Records from a collection
_ _ _

/-- Splits a sequencer word (R27). -/
def seqFields (w : BitVec 64) : SeqFields :=
  { d := w.extractLsb' 52 4, s := w.extractLsb' 48 4, t := w.extractLsb' 44 4, x := w.extractLsb' 40 4,
    imm := w.extractLsb' 0 40 }

/-- The delivery field [39:38] of a stream word (R31). -/
def immDlv (imm : BitVec 40) : BitVec 2 := imm.extractLsb' 38 2

/-- The sequencer's opcode map (R30) with the fields of R28, R31 and R32. -/
def decodeSeqRaw (w : BitVec 64) : Decoded :=
  let f := seqFields w
  let d := f.d; let s := f.s; let t := f.t; let x := f.x; let imm := f.imm
  let sr (i : Instr) : Decoded := okIf (x == 0 && imm == 0) i
  let si (i : Instr) : Decoded := okIf (t == 0 && x == 0) i
  let br (i : Instr) : Decoded := okIf (d == 0 && x == 0) i
  let sh (i : Instr) : Decoded := okIf (t == 0 && x == 0 && imm.extractLsb' 6 34 == 0) i
  let p : BitVec 2 := x.extractLsb' 0 2
  let xs : Bool := x.extractLsb' 2 2 == 0
  let m : BitVec 3 := s.extractLsb' 0 3
  let rt : BitVec 4 := imm.extractLsb' 6 4
  let cell : BitVec 6 := imm.extractLsb' 0 6
  let mid : Bool := imm.extractLsb' 10 28 == 0
  let idx : BitVec 8 := imm.extractLsb' 0 8
  let idx0 : Bool := imm.extractLsb' 8 32 == 0
  match (w.extractLsb' 56 8).toNat with
  | 0x00 => sr (.add d s t) | 0x01 => sr (.sub d s t) | 0x02 => sr (.mul d s t) | 0x03 => sr (.and d s t)
  | 0x04 => sr (.or d s t) | 0x05 => sr (.xor d s t) | 0x06 => sr (.shl d s t) | 0x07 => sr (.shr d s t)
  | 0x08 => sr (.sra d s t) | 0x09 => sr (.min d s t) | 0x0A => sr (.max d s t)
  | 0x10 => si (.addi d s imm) | 0x14 => si (.andi d s imm) | 0x15 => si (.ori d s imm) | 0x16 => si (.xori d s imm)
  | 0x17 => sh (.shli d s (imm.extractLsb' 0 6)) | 0x18 => sh (.shri d s (imm.extractLsb' 0 6))
  | 0x19 => sh (.srai d s (imm.extractLsb' 0 6))
  | 0x1E => okIf (s == 0 && t == 0 && x == 0) (.li d imm)
  | 0x1F => okIf (t == 0 && x == 0 && imm.extractLsb' 24 16 == 0) (.lui d s (imm.extractLsb' 0 24))
  | 0x20 => sr (.ceq d s t) | 0x21 => sr (.cne d s t) | 0x22 => sr (.clt d s t) | 0x23 => sr (.cltu d s t)
  | 0x28 => si (.ceqi d s imm) | 0x29 => si (.clti d s imm) | 0x2A => si (.cltui d s imm)
  | 0x30 => si (.ld8 d s imm) | 0x31 => si (.ld16 d s imm) | 0x32 => si (.ld32 d s imm) | 0x33 => si (.ld64 d s imm)
  | 0x34 => si (.lds8 d s imm) | 0x35 => si (.lds16 d s imm) | 0x36 => si (.lds32 d s imm)
  | 0x38 => si (.st8 d s imm) | 0x39 => si (.st16 d s imm) | 0x3A => si (.st32 d s imm) | 0x3B => si (.st64 d s imm)
  | 0x40 => okIf (d.toNat ≤ 3 && t == 0 && x == 0 && imm == 0) (.nset (d.extractLsb' 0 2) s)
  | 0x41 => okIf (s.toNat ≤ 3 && t == 0 && x == 0 && imm == 0) (.nget d (s.extractLsb' 0 2))
  | 0x48 => okIf (d.toNat ≤ 7 && t == 0 && x == 0) (.patLd (d.extractLsb' 0 3) s imm)
  | 0x49 => okIf (d.toNat ≤ 7 && t == 0 && x == 0) (.patSt (d.extractLsb' 0 3) s imm)
  | 0x4A => okIf (d.toNat ≤ 7 && t == 0 && x == 0 && imm == 0) (.patBase (d.extractLsb' 0 3) s)
  | 0x50 => br (.beq s t imm) | 0x51 => br (.bne s t imm) | 0x52 => br (.blt s t imm) | 0x53 => br (.bge s t imm)
  | 0x54 => br (.bltu s t imm) | 0x55 => br (.bgeu s t imm)
  | 0x56 => okIf (s == 0 && t == 0 && x == 0) (.jal d imm)
  | 0x57 => okIf (t == 0 && x == 0) (.jalr d s imm)
  | 0x60 => okIf (d == 0 && s == 0 && t == 0 && x == 0 && idx0) (.cfgLoad idx)
  | 0x61 => okIf (d == 0 && s == 0 && t == 0 && x == 0 && idx0) (.cfgRun idx)
  | 0x62 => okIf (d == 0 && s == 0 && t == 0 && x == 0 && imm == 0) .cfgWait
  | 0x63 => okIf (d == 0 && t == 0 && x == 0 && idx0) (.cfgCall idx s)
  | 0x64 => okIf (d == 0 && t == 0 && x == 0 && imm == 0) (.cfgRet s)
  | 0x65 => okIf (d == 0 && s == 0 && t == 0 && xs && idx0) (.cfgPreload idx p)
  | 0x66 => okIf (d == 0 && s == 0 && t == 0 && xs && imm == 0) (.pswap p)
  | 0x67 => okIf (s == 0 && t == 0 && x == 0 && imm == 0) (.cfgDrain d)
  | 0x68 => okIf (d == 0 && s == 0 && t == 0 && x == 0 && imm == 0) .cfgStop
  | 0x70 => okIf (d == 0 && s.toNat ≤ 7 && t == 0 && xs && mid) (.strmIn p m rt cell (immDlv imm))
  | 0x71 => okIf (d == 0 && s.toNat ≤ 7 && t == 0 && xs && mid) (.strmOut p m rt cell (immDlv imm))
  | 0x72 => okIf (d == 0 && s.toNat ≤ 7 && xs && mid) (.strmGath p m t rt cell (immDlv imm))
  | 0x73 => okIf (d == 0 && s.toNat ≤ 7 && xs && mid) (.strmScat p m t rt cell (immDlv imm))
  | 0x74 => okIf (xs && imm.extractLsb' 0 38 == 0) (.strmFill p d s t (immDlv imm))
  | 0x75 => okIf (xs && imm.extractLsb' 0 38 == 0) (.strmCopy p d s t (immDlv imm))
  | 0x76 => okIf (xs && imm.extractLsb' 1 39 == 0) (.strmKvc p d s t (imm.extractLsb' 0 1 == 1))
  | 0x77 => okIf (xs && imm.extractLsb' 16 24 == 0) (.strmXch p d s t (imm.extractLsb' 0 16))
  | 0x78 => okIf (d == 0 && x == 0 && imm == 0) (.sbar s t)
  | 0x79 =>
    if x == 0 then okIf (d == 0 && s == 0 && t == 0) (.qfence imm)
    else okIf (x == 1 && d == 0 && t == 0 && imm == 0) (.qfenceR s)
  | 0x7A => okIf (d == 0 && s == 0 && t == 0 && x == 0 && imm == 0) .fenceSl
  | 0x7B => okIf (d == 0 && s == 0 && t == 0 && xs && imm == 0) (.fenceRel p)
  | 0x7C => okIf (d == 0 && s == 0 && t == 0 && xs && imm == 0) (.fenceAcq p)
  | 0x7D => okIf (s == 0 && t == 0 && x == 0 && imm == 0) (.lclkRd d)
  | 0x7E => okIf (d == 0 && t == 0 && x == 0 && imm == 0) (.lclkAdv s)
  | 0x80 => okIf (s == 0 && t == 0 && x == 0 && imm.extractLsb' 2 38 == 0) (.depNew d (imm.extractLsb' 0 2))
  | 0x81 => okIf (d == 0 && x == 0 && imm == 0) (.depEdge s t)
  | 0x82 => okIf (d == 0 && t == 0 && x == 0 && imm == 0) (.depArm s)
  | 0x83 => okIf (d == 0 && t == 0 && x == 0 && imm == 0) (.depWait s)
  | 0x84 => okIf (t == 0 && x == 0 && imm == 0) (.qRsv d s)
  | 0x85 => okIf (d == 0 && t == 0 && xs && imm == 0) (.qAdd s p)
  | 0x86 => sr (.qTake d s t)
  | 0x88 => okIf (d == 0 && t == 0 && xs && imm == 0) (.phReg s p)
  | 0x89 => okIf (d == 0 && t == 0 && x == 0 && imm == 0) (.phDrop s)
  | 0x8A => okIf (d == 0 && t == 0 && xs && imm == 0) (.phSig s p)
  | 0x8B => sr (.phWait d s t)
  | 0x8C => okIf (xs && imm == 0) (.phSw d s t p)
  | 0x8D => okIf (d == 0 && x == 0 && imm == 0) (.phErr s t)
  | 0x8E => okIf (d == 0 && x == 0 && imm == 0) (.phRead s t)
  | 0x90 => okIf (imm.extractLsb' 10 30 == 0) (.atom idx d s t x (imm.extractLsb' 8 2))
  | 0xF0 => okIf (d == 0 && s == 0 && t == 0 && x == 0 && imm == 0) .nop
  | 0xF1 => okIf (d == 0 && s == 0 && t == 0 && x == 0 && imm == 0) .yield
  | 0xF2 => okIf (d == 0 && s == 0 && t == 0 && x == 0 && idx0) (.trap idx)
  | 0xF3 => okIf (d == 0 && s == 0 && t == 0 && x == 0 && imm.extractLsb' 4 36 == 0) (.evt (imm.extractLsb' 0 4))
  | 0xF4 => okIf (s == 0 && t == 0 && x == 0 && imm.extractLsb' 12 28 == 0) (.srr d (imm.extractLsb' 0 12))
  | 0xF5 => okIf (d == 0 && t == 0 && x == 0 && imm.extractLsb' 12 28 == 0) (.srw s (imm.extractLsb' 0 12))
  | _ => .error .illegal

_ _ _

- _PROBLEM REQUIREMENTS_
From the opening line of the data above through the line that contains "let sr (i : Instr)", please print each line as it stands and only those lines.

- _SOLUTION BELOW_
/-- Splits a sequencer word (R27). -/
def seqFields (w : BitVec 64) : SeqFields :=
  { d := w.extractLsb' 52 4, s := w.extractLsb' 48 4, t := w.extractLsb' 44 4, x := w.extractLsb' 40 4,
    imm := w.extractLsb' 0 40 }

/-- The delivery field [39:38] of a stream word (R31). -/
def immDlv (imm : BitVec 40) : BitVec 2 := imm.extractLsb' 38 2

/-- The sequencer's opcode map (R30) with the fields of R28, R31 and R32. -/
def decodeSeqRaw (w : BitVec 64) : Decoded :=
  let f := seqFields w
  let d := f.d; let s := f.s; let t := f.t; let x := f.x; let imm := f.imm
  let sr (i : Instr) : Decoded := okIf (x == 0 && imm == 0) i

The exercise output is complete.